In Russian waters, Russian Fishing News agency reported ice and storm conditions as culprits for the poor fishing lately, about 2 percent below last year’s levels.
Fishing in the Gulf of Alaska and Bering Sea is relatively slow too, with catches totalling just over 120 thousand metric tonnes as of March 4th.
With demand increasing domestically, more Alaskan raw materials are being kept for domestic production instead of export to China.
For this reason, single frozen prices are strong - about 10 cents stronger than this time last year, between $3.80 and $3.85 in Seattle for 8-16oz Shatterpack Pacific Cod fillets.
--- Pacific Cod raw materials have jumped about $300 per metric tonne in the past 4 months - some vendors report raw materials around the $3500 mark.
These prices are approaching Atlantic cod raw materials, which have remained strong but steady, between $3650 and $3700 per metric tonne since November.
--- The twice frozen pacific Cod market began to slow last fall, with domestic inventories around $2.80/lb on the East coast.
Since then, twice frozen loins have crept up and are now sitting at $2.85 per pound, with an expected 10 to 15 cent price increase by May.
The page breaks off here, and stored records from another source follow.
-- ==== Sys2Proof/Machine/Ferryman.lean ====
section
/-!
DEFINITION. Sys2Proof/Machine/Ferryman.lean: the resource manager (ch. 12): admission, binding, paging, completion,
stopping, parking.
-/
namespace Sys2Proof.Machine
open Sys2Proof

/-! ### Admission (R308 to R315) -/

namespace Task
def w (t : Task) (i : Nat) : Nat := t.words.getD i 0
def isEngine (t : Task) : Bool := bits (t.w 0) 1 0 == 1
def ctx (t : Task) : Nat := bits (t.w 0) 3 2
def mtEn (t : Task) : Bool := bit (t.w 0) 4
def vtEn (t : Task) : Bool := bit (t.w 0) 5
def pair (t : Task) : Bool := bit (t.w 0) 6 && t.mtEn
def preds (t : Task) : List Nat :=
  (if bit (t.w 0) 24 then [bits (t.w 0) 15 8] else []) ++ (if bit (t.w 0) 25 then [bits (t.w 0) 23 16] else [])
def mtStart (t : Task) : Nat := bits (t.w 1) 11 0
def vtStart (t : Task) : Nat := bits (t.w 1) 24 12
def x0 (t : Task) : Nat := bits (t.w 2) 5 0
def y0 (t : Task) : Nat := bits (t.w 2) 11 6
def x1 (t : Task) : Nat := bits (t.w 2) 17 12
def y1 (t : Task) : Nat := bits (t.w 2) 23 18
def phases (t : Task) : Nat := bits (t.w 3) 7 0
def halfStride (t : Task) : Nat := bits (t.w 3) 11 8
def phasePtr (t : Task) : Nat := t.w 4 + 2 ^ 32 * t.w 5
def engine (t : Task) : Nat := bits (t.w 10) 5 0
def anyClass (t : Task) : Bool := bit (t.w 10) 6
def cmdPtr (t : Task) : Nat := t.w 11 + 2 ^ 32 * t.w 12
end Task

/-- A granule range word in use (R313): first, count, class 1 SCRATCH, 2 PRESERVE, 3 PAGED. -/
def granRange (w : Nat) : Option (Nat × Nat × Nat) :=
  if bits w 18 17 = 0 then none else some (bits w 7 0, bits w 16 8, bits w 18 17)

/-- The granule ranges of a task. -/
def Task.ranges (t : Task) : List (Nat × Nat × Nat) := ([6, 7, 8, 9].map t.w).filterMap granRange

/-- The bits of a task record that no field takes are 0 (R11, R309, R313). -/
def Task.reservedOk (t : Task) : Bool :=
  bits (t.w 0) 31 26 == 0 && bits (t.w 0) 7 7 == 0 && bits (t.w 1) 31 25 == 0 && bits (t.w 2) 31 24 == 0 && bits (t.w 3) 31 12 == 0
    && decide (t.w 5 < 2 ^ 16) && [6, 7, 8, 9].all (fun k => bits (t.w k) 31 19 == 0) && bits (t.w 10) 31 7 == 0
    && decide (t.w 12 < 2 ^ 16) && t.w 13 == 0 && t.w 14 == 0 && t.w 15 == 0

/-- A task record is well formed for task index `i` of a gallery (R309, R313). The fields of the other kind, and those of what a
task does not use, may hold anything (DEDUCED, log 87). -/
def Task.ok (t : Task) (i : Nat) (g : Option Gallery) : Bool :=
  t.reservedOk && t.preds.all (fun p => decide (p < i))
  && if t.isEngine then decide (t.engine < 36)
  else
    bits (t.w 0) 1 0 == 0 && (!t.pair || t.ctx == 0 || t.ctx == 2)
      && t.ranges.all (fun r => decide (1 ≤ r.2.1) && decide (r.1 + r.2.1 ≤ 256))
      && (t.phases == 0 || (t.phasePtr % 64 == 0 && decide (1 ≤ t.halfStride) && decide (t.halfStride ≤ 8)))
      && decide (t.x0 ≤ t.x1) && decide (t.y0 ≤ t.y1)
      && (match g with
          | some g => decide (g.x0 ≤ t.x0) && decide (t.x1 ≤ g.x1) && decide (g.y0 ≤ t.y0) && decide (t.y1 ≤ g.y1)
          | none => false)

/-- The good cells of a task's rectangle in which a context it names is enabled (R309, R282). -/
def State.taskCells (s : State) (t : Task) : List Nat :=
  ((List.range (t.y1 + 1 - t.y0)).flatMap (fun dy => (List.range (t.x1 + 1 - t.x0)).map (fun dx =>
    cellIndex (t.x0 + dx) (t.y0 + dy)))).filter (fun n =>
      s.goodCell n && ((t.mtEn && (s.cell n).cmdCount != 0) || (t.vtEn && (Tab.get {} (s.cell n).parts t.ctx).vrCap != 0)))

/-- A cell as a gallery has it: what was saved of it while the gallery is parked (R332). -/
def State.cellOf (s : State) (g : Option Gallery) (n : Nat) : Cell :=
  match g with
  | some p => if p.resident then s.cell n else ((p.saved.find? (fun e => e.1 == n)).map Prod.snd).getD Cell.reset
  | none => s.cell n

/-- A range of a task overlaps the command or program region of no cell of its rectangle that has a context it names enabled
(R313). -/
def State.rangesClear (s : State) (g : Option Gallery) (t : Task) : Bool :=
  let cells := ((List.range (t.y1 + 1 - t.y0)).flatMap (fun dy => (List.range (t.x1 + 1 - t.x0)).map (fun dx =>
    cellIndex (t.x0 + dx) (t.y0 + dy)))).filter (fun n =>
      s.goodCell n && ((t.mtEn && (s.cellOf g n).cmdCount != 0) || (t.vtEn && (Tab.get {} (s.cellOf g n).parts t.ctx).vrCap != 0)))
  cells.all (fun n => t.ranges.all (fun r =>
    let c := s.cellOf g n
    !c.inCmd (4096 * r.1) (4096 * r.2.1) && !c.inProg (4096 * r.1) (4096 * r.2.1)))

/-- A map entry's fields (R315). -/
def mapTva (m : List Nat) : Nat := m.getD 0 0 + 2 ^ 32 * m.getD 1 0
def mapPages (m : List Nat) : Nat := m.getD 2 0
def mapAlloc (m : List Nat) : Bool := bits (m.getD 3 0) 1 0 == 1
def mapPlace (m : List Nat) : Nat := bits (m.getD 3 0) 6 4
def mapRo (m : List Nat) : Bool := bit (m.getD 3 0) 2

/-- A map entry is well formed; read_only and place mean nothing to a FREE (DEDUCED, log 87). -/
def mapOk (m : List Nat) : Bool :=
  mapTva m % pageSize == 0 && decide (mapTva m + pageSize * mapPages m ≤ 2 ^ 48) && decide (1 ≤ mapPages m)
    && decide (mapPages m ≤ 262144) && bits (m.getD 3 0) 31 7 == 0 && bits (m.getD 3 0) 3 3 == 0
    && (bits (m.getD 3 0) 1 0 == 2 || bits (m.getD 3 0) 1 0 == 1 && [0, 1, 4, 5, 6, 7].contains (mapPlace m))

/-- The addresses of a map entry's pages. -/
def mapAddrs (m : List Nat) : List Nat := (List.range (mapPages m)).map (fun k => mapTva m + pageSize * k)

/-- The level-2 tables an ALLOC would add. -/
def State.newL2 (s : State) (t : Nat) (maps : List (List Nat)) : Nat :=
  (((maps.filter mapAlloc).flatMap mapAddrs).map (l1Key t)).eraseDups.filter (fun k => Tab.get 0 s.l2 k == 0) |>.length

/-- One page of an ALLOC mapped; the pages that still await zeroing are listed: the job waits for them, and nothing reads what such
a page held before (R315). -/
def State.allocOne (s : State) (t place : Nat) (ro : Bool) (a : Nat) : Option (List Nat × State) :=
  (s.takePage place).map (fun (p, s) =>
    let (d, s) := s.givePage p t
    if d then ([p], (s.zeroPage p).mapPage t a p ro place) else ([], s.mapPage t a p ro place))

/-- The ALLOC entries of a launch performed. -/
def State.allocAll (s : State) (t : Nat) : List (Nat × Bool × Nat) → Option (List Nat × State)
  | [] => some ([], s)
  | (place, ro, a) :: rest =>
    match s.allocOne t place ro a with
    | none => none
    | some (d, s) => match s.allocAll t rest with
      | none => none
      | some (ds, s) => some (d ++ ds, s)

/-- The ALLOC pages of a launch as (placement class, read-only, TVA). -/
def State.allocList (s : State) (t : Nat) (maps : List (List Nat)) : List (Nat × Bool × Nat) :=
  (maps.filter mapAlloc).flatMap (fun m =>
    let p := if mapPlace m = 0 then s.reg (rFmPlace t) else mapPlace m
    (mapAddrs m).map (fun a => (p, mapRo m, a)))

/-- Steps 3 to 5 of R310 and the job's entry into its slot. -/
def State.admitJob (s : State) (c : Cmd) (slot : Nat) (j : Job) : State :=
  let t := j.tenant
  let distinct := j.sigs.eraseDups.length == j.sigs.length
  if s.tablesLost.contains t then s.finish c .memUncorrectable 0
  else if !distinct || j.sigs.any (fun n => (s.signal n).st = .live) then s.bad c detMalformed
  else
    let s1 := j.sigs.foldl (fun s n => s.claimSignal slot n) s
    let allocs := s.allocList t j.maps
    let mapsOk := j.maps.all (fun m => (mapAddrs m).all (fun a => bit (s.ptEntry t a) 0 != mapAlloc m))
      && (allocs.map (fun a => a.2.2)).eraseDups.length == allocs.length
    if !mapsOk then s.bad c detMalformed
    else
      let l2 := s.newL2 t j.maps
      if s.reg (rTen t 0x0C) % 2 ^ 18 < s.pagesUsed t + allocs.length + l2 then s.finish c .refusedQuota 1
      else if l2Pool < s.l2.length + l2 then s.finish c .refusedQuota 5
      else match s1.allocAll t allocs with
        | none => s.finish c .refusedQuota 1
        | some (dirty, s) =>
          let s := { s with cmds := s.cmds.map (fun (x : Cmd) => if x.id = c.id then { x with st := .running, job := some slot } else x) }
          let s := (s.setJob slot (some { j with dirty := dirty })).regAdd (rFmEvt 0) 1
          let s := { s with jobCause := Tab.put 0 s.jobCause slot 0, jobLast := Tab.put 0 s.jobLast slot t }
          s.traceEv 1 t slot [c.ring, c.tag, j.deadline % 2 ^ 32, j.deadline / 2 ^ 32]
The twice frozen fillet market is particularly short, with most inventories already allocated to contracts.
We have seen a shortage of twice frozen small fillets like the 4-8oz, which are typically in abundance this time of the year.
Small lot offers of 8-16oz twice frozen IQF pacific cod fillets are around $2.45 to $2.50 per pound on the West Coast, with replacement inventory expected to be around the $2.60 mark.
--- Buyers should prepare for these price increases by securing replacement inventory now, as Lenten demand continues to clear out domestic twice frozen inventories. Any product on the water right now will be at the new, stronger pricing.